Interview

Indie Spotlight: Alike Studio on developing successful premium games and creating Very Little Nightmares

This week we put the spotlight on twin brothers Xavi and Marc Terris and the team at Alike

Indie Spotlight: Alike Studio on developing successful premium games and creating Very Little Nightmares

With discoverability in the mobile games market becoming harder and harder, we've decided to shine the spotlight on the amazing indie developers making creative new titles.

So welcome to the Indie Spotlight, where each week a developer tells us about their life, work and the challenges they face in the modern mobile market.

This week, we talk to twin brothers Xavi and Marc Terris about their work at Alike Studio and getting the chance to develop Very Little Nightmares. 

PocketGamer.biz: How did you get started as an indie games developer?

Marc Terris: We were working together as designers and artists for a bigger games company, but after a few years it closed so we had to make the decision of finding another job or create our own. We felt confident enough for giving it a try to create our own game and five years later we are still holding up.

If we look back we weren’t really aware of how difficult is to succeed in this industry, and that would have been really scary.

What is a typical day in your life as an indie?

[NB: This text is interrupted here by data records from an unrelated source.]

-- ==== Sys2Proof/Decode.lean ====
section
/-! DEFINITION. The decoder: total on any head and tail, refusing by name (R32, R33, R36 to R43), and the encoder, written
from the same encoding tables. A word decodes to an instruction when its fields parse, the instruction is well formed,
and the encoding of that instruction is the word itself, so that every reserved field is zero (R33, R8). -/

namespace Sys2Proof

/-- Why a head or a tail is refused. -/
inductive DecodeError where
  /-- R33 step 1, R40: the opcode is not assigned. -/
  | unassignedOpcode
  /-- R33 step 1: TL is not that of the opcode's format. -/
  | wrongTailLength
  /-- R33 step 1: G = 0 with GS = 1. -/
  | badGuard
  /-- R33 step 2, R37: a field holds a value that its definition does not assign. -/
  | reservedValue
  /-- R33 step 2, R8: a reserved field is not zero. -/
  | reservedField
deriving DecidableEq, Repr

-- ## Codes of the small types (R23, R43, R66, R80)

/-- TY codes (R23). -/
def tyCode : Ty → BitVec 4
  | .i8 => 0 | .i16 => 1 | .i32 => 2 | .i64 => 3 | .n8 => 4 | .n16 => 5 | .n32 => 6 | .n64 => 7
  | .e4m3 => 8 | .e5m2 => 9 | .bf16 => 10 | .f16 => 11 | .f32 => 12 | .f64 => 13

/-- The type a TY code names (R23); 14 and 15 are reserved. -/
def tyOf (c : BitVec 4) : Option Ty :=
  match c.toNat with
  | 0 => some .i8 | 1 => some .i16 | 2 => some .i32 | 3 => some .i64 | 4 => some .n8 | 5 => some .n16
  | 6 => some .n32 | 7 => some .n64 | 8 => some .e4m3 | 9 => some .e5m2 | 10 => some .bf16 | 11 => some .f16
  | 12 => some .f32 | 13 => some .f64 | _ => none

/-- RM codes (R23). -/
def rmCode : Rm → BitVec 3
  | .rne => 0 | .rtz => 1 | .rup => 2 | .rdn => 3 | .rna => 4 | .dyn => 7

/-- The mode an RM code names (R23); 5 and 6 are reserved. -/
def rmOf (c : BitVec 3) : Option Rm :=
  match c.toNat with
  | 0 => some .rne | 1 => some .rtz | 2 => some .rup | 3 => some .rdn | 4 => some .rna | 7 => some .dyn | _ => none

/-- SCP codes (R23). -/
def scopeCode : Scope → BitVec 4
  | .st => 0 | .co => 1 | .cl => 2 | .di => 3 | .pk => 4 | .sh => 5 | .dm => 6 | .ho => 7 | .io => 8 | .sy => 9

/-- The scope an SCP code names (R23); 10 to 15 are reserved. -/
def scopeOf (c : BitVec 4) : Option Scope :=
  match c.toNat with
  | 0 => some .st | 1 => some .co | 2 => some .cl | 3 => some .di | 4 => some .pk | 5 => some .sh | 6 => some .dm
  | 7 => some .ho | 8 => some .io | 9 => some .sy | _ => none

/-- Integer condition codes (R66). -/
def condCode : Cond → Nat
  | .eq => 0 | .ne => 1 | .lt => 2 | .ge => 3 | .le => 4 | .gt => 5 | .ltn => 6 | .gen => 7 | .len => 8 | .gtn => 9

Xavi Terris: Every day we spend a lot of hours together in the office and being a very small team means we have to take care of a lot of things, so every day is different for us. One day we can be at the office working on the art or the design of a game and on another we have to be dealing with financial tasks or answering emails.

Alike Studio's Love You to Bits

Of course, it has its bad sides, like sometimes you have to deal with tasks that you don’t enjoy doing. But overall we like it that way, as our weeks are not monotonous at all.

What have been the biggest challenges you’ve faced so far as an indie?

Marc: We think that the biggest challenge was the beginning and being able to find our place in the industry.

Now we have an audience and very defined kinds of games that we know work, so there's less risk when producing a project.

When we started being indies we didn't really know a lot of things about the industry or how to run a company, but the experience through the years meant that we learnt a lot and that things became easier.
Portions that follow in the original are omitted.